That is highly unlikely unless you did something ridiculous to them.


----------



## Flava0ne (Jun 7, 2012)

Aquinus said:


> The IMC is on the CPU on 1366 chips, not the X58 chipset. It sounds like you've RMA'ed a lot of things. Does it crash when the system is idle or only under load? Also have you tried downclocking your memory down to 1066 and having the timings match JEDEC for that speed? Theoretically, if your IMC is to blame putting less stress on the IMC should help.
> 
> Also have you tried underclocking everything that is in the CPU? How is stability at lets say 1ghz slower than stock at stock voltages? If it remains stable at the lower clocks it very well could be your 980x. That would be a sad day.
> 
> ...



Intel replaced my 980 with a brand new one and I haven't overclocked it at all since I installed it. Everything's been on stock default settings in the BIOS. Only thing I changed was for my on-board SATA controller, IDE to AHCI for my RevoDrive.

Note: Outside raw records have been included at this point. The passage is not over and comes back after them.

/-- MCU_BIND (R135): the instruction that waits takes a free slot of its class once it passes the checks, and once no
tile that an EPI has still to read is among its own (R137), with the generators that it needs (R86). One of count 0 ends at once, with
an empty tensor on its stream output (R9). -/
def execMcuBind (u : McuId) (s : State) : Res :=
  let g := mcuGid u
  let h := homeMu g
  let mm := fun (r : Run) => decide (0x20 ≤ r.iss.i.op) && decide (r.iss.i.op ≤ 0x23) && r.phase == 0
  if !s.acts g || (s.tu g).stopped then .next s
  else match (s.tu g).running.find? mm with
    | none => .next s
    | some r =>
      let x := mmOf r.iss.i.op r.prm
      let m := s.mu h
      let r := { r with latch := m.latchMore (m.latchOf r.iss.i) [x.x1, x.x1 + 1, x.x2, x.x2 + 1, x.pipDesc, (epiOf ((s.tu g).recordAt x.epiRec)).pipDesc] }
      let others := { s with tus := tabSet s.tus g { s.tu g with running := (s.tu g).running.filter (fun q => q.id != r.id) } }
      match others.mmBad g r.iss r x with
      | some st => .next (s.tensorFault g r.iss st)
      | none =>
        let c := s.mcu g
        let mine := if r.iss.i.op = 0x20 then [0, 1] else [2, 3]
        match mine.find? (fun k => (c.slots.getD k none).isNone) with
        | none => .next s
        | some k =>
          if x.ranges.any (fun a => (s.unreadTiles g r.id).any (rangesMeet a)) then .next s
          else if r.xposes && others.xposeTaken h then .next s
          else match s.homeGens g (x.readsHome r) (x.fuse && (x.writesHome r || (epiOf ((s.tu g).recordAt x.epiRec)).pipOut)) with
          | none => .next s
          | some gens =>
            let s := s.setMcu g { c.setSlotB k (some { id := r.id, order := c.bindCount }) with bindCount := c.bindCount + 1 }
            let empty := r.iss.i.count == 0
            let s := if empty && x.fuse && r.iss.i.dc == 0xFFFF then s.deliverEmpty g r else s
            .next (s.putRun g { r with phase := 1, gens := gens, finished := empty })

/-! ### Quanta of the plain modes (R124, R129, R136) -/

/-- A group of a plain mode: its tile, pass, first and last k, the walk index of strip (tile, 0), and the walk index of the
pooled strip of k = 0 under pip 2. -/
structure PlainQ where
  tile : Nat
  pass : Nat
  k0 : Nat
  k1 : Nat
  strip : Nat → Nat
  pooled : Nat → Nat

My memory is all on stock default at 1066MHz ATM, but everything is on Auto, timings, voltages, etc. I'll try setting the timings manually according to what CPU-Z shows.

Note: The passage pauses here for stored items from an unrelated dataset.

-- ==== Sys2Proof/Machine/Image.lean ====
section
/-!
DEFINITION. Program images (R300 to R313): reading and verifying an image, loading a cluster, the quiet check, discarding,
native reconfiguration of a region.
-/

namespace Sys2Proof.Machine

/-! ### The form of an image (R300, R301, R303) -/

/-- Targets of a section kind: first and last unit, granule, bytes (R301). -/
def kindOf (k : Nat) : Option (Nat × Nat × Nat × Nat) :=
  match k with
  | 0 => some (0, 19, 16, 16384)
  | 1 => some (0, 11, 64, 65536)
  | 2 => some (20, 23, 4, 65536)
  | 3 => some (0, 11, 8, 2048)
  | 4 => some (20, 23, 16, 1024)
  | 5 => some (24, 24, 16, 128)
  | 6 => some (24, 24, 8, 640)
  | 7 => some (24, 24, 8, 64)
  | 8 => some (25, 25, 32, 8192)
  | 9 => some (0, 19, 16, 256)
  | _ => none

/-- A section names a target of its kind and lies in it on its granule. -/
def Section.ok (x : Section) : Bool :=
  match kindOf x.kind with
  | none => false
  | some (lo, hi, g, n) =>
    decide (lo ≤ x.unit) && decide (x.unit ≤ hi) && x.off % g == 0 && x.data.length % g == 0 && decide (x.off + x.data.length ≤ n)

/-- Two sections write one target byte. -/
def sectionsMeet (a b : Section) : Bool :=
  a.kind == b.kind && a.unit == b.unit && decide (0 < a.data.length) && decide (0 < b.data.length)
    && decide (a.off < b.off + b.data.length) && decide (b.off < a.off + a.data.length)

/-- Read `n` sections; none when one runs past the end or sets a reserved bit. -/
def parseSections : Nat → List Byte → Option (List Section)
  | 0, _ => some []
  | n + 1, l =>
    let h := ofBytes (l.take 16)
    let len := fld h 95 64
    let d := l.drop 16
    if l.length < 16 ∨ d.length < len ∨ fld h 31 13 ≠ 0 ∨ fld h 127 96 ≠ 0 then none
    else (parseSections n (d.drop ((len + 15) / 16 * 16))).map
      (fun t => { kind := fld h 7 0, unit := fld h 12 8, off := fld h 63 32, data := d.take len } :: t)

/-- Whether no two sections of a list meet. -/
def noClash : List Section → Bool
  | [] => true
  | x :: t => !t.any (sectionsMeet x) && noClash t

/-- The bytes of an image with its `crc` field zero (R300). -/
def withoutCrc (l : List Byte) : List Byte := l.take 12 ++ List.replicate 4 0 ++ l.drop 16

/-- The image that begins a byte string; none when R303 rejects its form. -/
def parseImage (l : List Byte) : Option Staged :=
  let h := ofBytes (l.take 64)
  let n := fld h 50 32
  let l := l.take n
  let crc := BitVec.ofNat 32 (fld h 127 96)
  if fld h 31 0 ≠ 0x4B524F56 ∨ n < 64 ∨ 262144 < n ∨ n % 64 ≠ 0 ∨ l.length < n ∨ crc32c (withoutCrc l) ≠ crc then none
  else if fld h 63 51 ≠ 0 ∨ fld h 95 82 ≠ 0 ∨ fld h 511 128 ≠ 0 ∨ fld h 81 80 = 3 ∨ 4096 < fld h 79 64 then none
  else match parseSections (fld h 79 64) (l.drop 64) with
    | none => none
    | some secs => if secs.all Section.ok && noClash secs then some { crc := crc, store := fld h 81 80, secs := secs, bytes := l } else none

/-- Byte `i` of a target: the section that names it, or zero (R301). -/
def secByte (secs : List Section) (kind unit i : Nat) : Byte :=
  match secs.find? (fun x => x.kind == kind && x.unit == unit && decide (x.off ≤ i) && decide (i < x.off + x.data.length)) with
  | some x => x.data.getD (i - x.off) 0
  | none => 0

/-- The number in `n` bytes of a target. -/
def secNum (secs : List Section) (kind unit off n : Nat) : Nat := ofBytes ((upto off n).map (secByte secs kind unit))

/-- The words of `n` bytes that a target of `count` words holds, as a table without the zero ones. -/
def secWords (secs : List Section) (kind unit n : Nat) : Tab (BitVec (8 * n)) :=
  (secs.filter (fun x => x.kind == kind && x.unit == unit)).foldl (fun t x => tabBytes n t x.off x.data) []

/-! ### Loading a cluster (R308) -/

/-- Whether an image has a section for a unit; a target that none names is zero (R301). -/
def hasSection (secs : List Section) (kind unit : Nat) : Bool := secs.any (fun x => x.kind == kind && x.unit == unit)

/-- The word marks of a unit (R301). -/
def secMarks (secs : List Section) (u : Nat) : Tab Nat :=
  if !hasSection secs 9 u then []
  else (upto 0 1024).filterMap (fun w =>
    let m := (secByte secs 9 u (w / 4)).toNat / 4 ^ (w % 4) % 4
    if m = 0 then none else some (w, m))

/-- A tensor unit after a load. -/
def loadTu (t : Tu) (secs : List Section) (u epoch : Nat) : Tu :=
  { tim := secWords secs 0 u 16, marks := secMarks secs u, epoch := epoch, nextId := t.nextId }

/-- The slot definitions of an MU. -/
def secSlots (secs : List Section) (u : Nat) : Tab Slot :=
  if !hasSection secs 3 u then []
  else (upto 0 256).filterMap (fun k =>
    let x := secNum secs 3 u (8 * k) 8
    if fld x 27 14 = 0 then none else some (k, { base := fld x 13 0, length := fld x 27 14, readers := fld x 31 28 }))

/-- A memory unit after a load: contents, fog and checks stay, windows close and their epochs are 0. -/
def loadMu (m : Mu) (secs : List Section) (u store : Nat) : Mu :=
  { m with desc := secWords secs 1 u 64, descBad := [], descFog := [], descNew := [], slots := secSlots secs u, slotQ := [], wins := []
           cfgStore := if u = 11 then store else m.cfgStore, xf := { faults := m.xf.faults, refetch := m.xf.refetch } }

/-- A matrix unit after a load: accumulators and tile fog cleared, nothing bound; flags and counters stay. -/
def clearMcu (m : Mcu) : Mcu :=
  { m with acc := [], tileFog := 0, accCe := [], accBad := [], injAcc := [], shared := [], current := none, f0 := none, f1 := none, b0 := none, b1 := none, epiQ := [] }

/-- A queue as the image configures it: open unless off (R188, R308). -/
def secQueue (secs : List Section) (u q : Nat) : Queue :=
  let x := secNum secs 4 u (16 * q) 8
  let r := secNum secs 4 u (16 * q + 8) 8
  let mode := if fld x 1 0 = 0 then QMode.off else if fld x 1 0 = 1 then QMode.register else if fld x 1 0 = 2 then QMode.ring else QMode.combining
  { mode := mode, opened := mode != .off, otherOk := bitOf x 3, otherCtx := fld x 15 4, nElem := fld x 24 16, cfmt := fld x 29 25,
    contrib := fld x 36 30, ofmt := fld x 41 37, rmode := fld x 43 42, base := fld r 21 6 * 64, size := fld r 27 24 }

/-- A scalar unit after a load: registers zero, program counter 0, halted until the next step. -/
def loadScu (u : Scu) (secs : List Section) (k epoch : Nat) : Scu :=
  { u with g := [], p := [], pc := 0, imem := secWords secs 2 k 4, imemCe := [], imemUe := [], imemFog := [], imemNew := [], epoch := epoch, tags := [], lastTag := 0
           state := .halted, cause := 0, blocked := none, pport0 := [], pport1 := []
           queues := (upto 0 64).filterMap (fun q => let x := secQueue secs k q; if x.mode = .off then none else some (q, x))
           rot := 63, send := [] }

/-- A circuit table entry (R302). -/
def circOf (x : Nat) : Circ :=
  { src := fld x 6 0, valid := bitOf x 7
    tos := (upto 0 4).map (fun b => if bitOf x (8 * b + 15) then some (fld x (8 * b + 14) (8 * b + 8)) else none)
    buf := (upto 0 4).map (fun b => fld x (6 * b + 45) (6 * b + 40)) }

/-- The circuit table of an image. -/
def secCirc (secs : List Section) : Tab Circ :=
  (upto 0 80).filterMap (fun n => let x := circOf (secNum secs 6 24 (8 * n) 8); if x.valid then some (n, x) else none)

/-- A steering configuration (R301). -/
def secSteer (secs : List Section) (e : Nat) : SteerCfg :=
  let x := secNum secs 7 24 (8 * e) 8
  { kind := fld x 2 0, gran := bitOf x 3, n := if 5 ≤ fld x 2 0 then fld x 31 16 else 0 }

/-- A switch after a load. -/
def loadSw (w : Sw) (secs : List Section) (epoch : Nat) : Sw :=
  let circ := secCirc secs
  { slotTab := (upto 0 8).map (fun t => (t, (upto (16 * t) 16).map (fun i => (secByte secs 5 24 i).toNat)))
    circ := circ, circEpoch := circ.map (fun e => (e.1, epoch))
    elems := (upto 0 8).map (fun e => (e, { cfg := secSteer secs e, epoch := epoch }))
    tblSel := w.tblSel, fogSeen := w.fogSeen, bypass := w.bypass, ce := w.ce, ue := w.ue, perfStall := w.perfStall, perf := w.perf }

/-- The links of a cluster become physical paths: those that R26 gives a cluster which a swap has moved, its own links of any other (R217;
log 32). -/
def State.translateLinks (s : State) (c : Nat) : State :=
  let p := s.physOf c
  let ways : List Placed := if p = homePhys c then [] else (upto 0 8).map (fun way => ⟨c, way, Config.linkPath c p way⟩)
  { s with placed := s.placed.filter (fun x => x.cluster != c) ++ ways }

/-- Load an image into a cluster: its units, switch with the paths of its links, and control registers (R217, R308). A place that the store
of the image does not have holds no staged image any more (R110, R304). -/
def State.loadCluster (s : State) (c : Nat) (img : Staged) (place epoch : Nat) : State :=
  let s := (upto 0 20).foldl (fun (s : State) u => s.setTu (gidOf c u) (loadTu (s.tu (gidOf c u)) img.secs u epoch)) s
  let s := (upto 0 12).foldl (fun (s : State) u => s.setMu (gidOf c u) (loadMu (s.mu (gidOf c u)) img.secs u img.store)) s
  let s := (upto 12 4).foldl (fun (s : State) u => s.setMcu (gidOf c u) (clearMcu (s.mcu (gidOf c u)))) s
  let s := (upto 16 4).foldl (fun (s : State) u => s.setVcu (gidOf c u) { s.vcu (gidOf c u) with redBusy := false }) s
  let s := (upto 20 4).foldl (fun (s : State) u => s.setScu (gidOf c u) (loadScu (s.scu (gidOf c u)) img.secs u epoch)) s
  let s := (s.setSw c (loadSw (s.sw c) img.secs epoch)).translateLinks c
  let k := s.cl c
  s.setCl c { k with
    epoch := epoch, quietEpoch := epoch, place := place, loading := false, marnan := false, imageCrc := img.crc
    staged0 := if img.store = 0 then none else k.staged0, staged1 := if img.store < 2 then none else k.staged1 }

/-! ### What the SCU checks (R188) -/

/-- The queue configuration fault of an SCU, by the first row of the table of R188 that holds. A combining queue of the reserved `rmode` 3
fails by the last row, where R64 speaks of the loader (DESIGN CHOICE, log 165). -/
def queueFault (u : Scu) (m : Mu) : Option Nat :=
  let rings := u.queues.filter (fun e => e.2.isRing)
  let comb := u.queues.filter (fun e => e.2.mode == .combining)
  let range := fun (q : Queue) => (q.base, ringBytes q.size)
  let pairs := (upto 0 rings.length).flatMap (fun i => (upto 0 i).map (fun j => (rings.getD i (0, {}), rings.getD j (0, {}))))
  if u.queues.any (fun e => e.2.mode == .register && decide (15 < e.1)) then some stContextFault
  else if rings.any (fun e => !m.rangeOk e.2.base (ringBytes e.2.size)) then some stOverflow
  else if pairs.any (fun p => rangesMeet (range p.1.2) (range p.2.2)) then some stContextFault
  else if decide (512 < comb.foldl (fun (a : Nat) (e : Nat × Queue) => a + e.2.nElem) 0) then some stOverflow
  else if rings.any (fun e => ringBytes e.2.size == 0)
      || comb.any (fun e => e.2.nElem == 0 || decide (256 < e.2.nElem) || e.2.contrib == 0 || decide (64 < e.2.contrib)
          || !([0, 1, 2, 8, 9].contains e.2.cfmt) || fmtBits e.2.ofmt == 0 || e.2.rmode == 3) then some stContextFault
  else none

/-! ### What the loader checks (R45, R217, R231, R260, R267, R270, R303) -/

/-- Reserved bits and values of a record in the layout that an opcode reads (R279 and the unit chapters). -/
def recLayoutBad (op : Nat) (p : BitVec 256) : Bool :=
  match op with
  | 0x05 => recFld p 27 14 == 0 || recFld p 31 28 == 0 || recFld p 255 32 != 0
  | 0x07 => recFld p 31 16 == 0 || recFld p 255 47 != 0
  | 0x20 | 0x21 | 0x22 | 0x23 => (mmOf op p).recBad
  | 0x24 => (epiOf p).recBad
  | 0x30 => (vrOf p).resvBad false
  | 0x31 => (vrOf p).resvBad true
  | 0x32 => recFld p 255 20 != 0
  | 0x50 => recFld p 31 25 != 0 || recFld p 255 40 != 0
  | 0x60 => recFld p 2 0 == 0 || recFld p 2 0 == 7 || !chainRecOk p
  | _ => muRecordBad p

It only freezes once I install the nVidia GeForce drivers on reboot on the Windows boot screen. I pretty much have all other drivers including programs that I regularly use including Photoshop with no problems at all.

And yes, I'm booting off my RevoDrive.


----------



## Aquinus (Jun 7, 2012)

Flava0ne said:


> Intel replaced my 980 with a brand new one and I haven't overclocked it at all since I installed it. Everything's been on stock default settings in the BIOS. Only thing I changed was for my on-board SATA controller, IDE to AHCI for my RevoDrive.
> 
> My memory is all on stock default at 1066MHz ATM, but everything is on Auto, timings, voltages, etc. I'll try setting the timings manually according to what CPU-Z shows.
> 
> ...



I've heard of strange issues with booting off of revo drives, but I doubt that is related. I read that you were thinking about trying a different video card ideally one that isn't a nVidia card, because it could be drivers and how they react with your setup. Do you have another video card to try? Also if you have a free drive, could you try installing Windows and booting off a regular SATA drive? It sounds like you've been booting off of the revo drive every time and you've replaced just about everything.

Also what is in your first full size PCI-E slot? Would it happen to be the revo drive?


----------



## Flava0ne (Jun 8, 2012)

Aquinus said:


> I've heard of strange issues with booting off of revo drives, but I doubt that is related. I read that you were thinking about trying a different video card ideally one that isn't a nVidia card, because it could be drivers and how they react with your setup. Do you have another video card to try? Also if you have a free drive, could you try installing Windows and booting off a regular SATA drive? It sounds like you've been booting off of the revo drive every time and you've replaced just about everything.
> 
> Also what is in your first full size PCI-E slot? Would it happen to be the revo drive?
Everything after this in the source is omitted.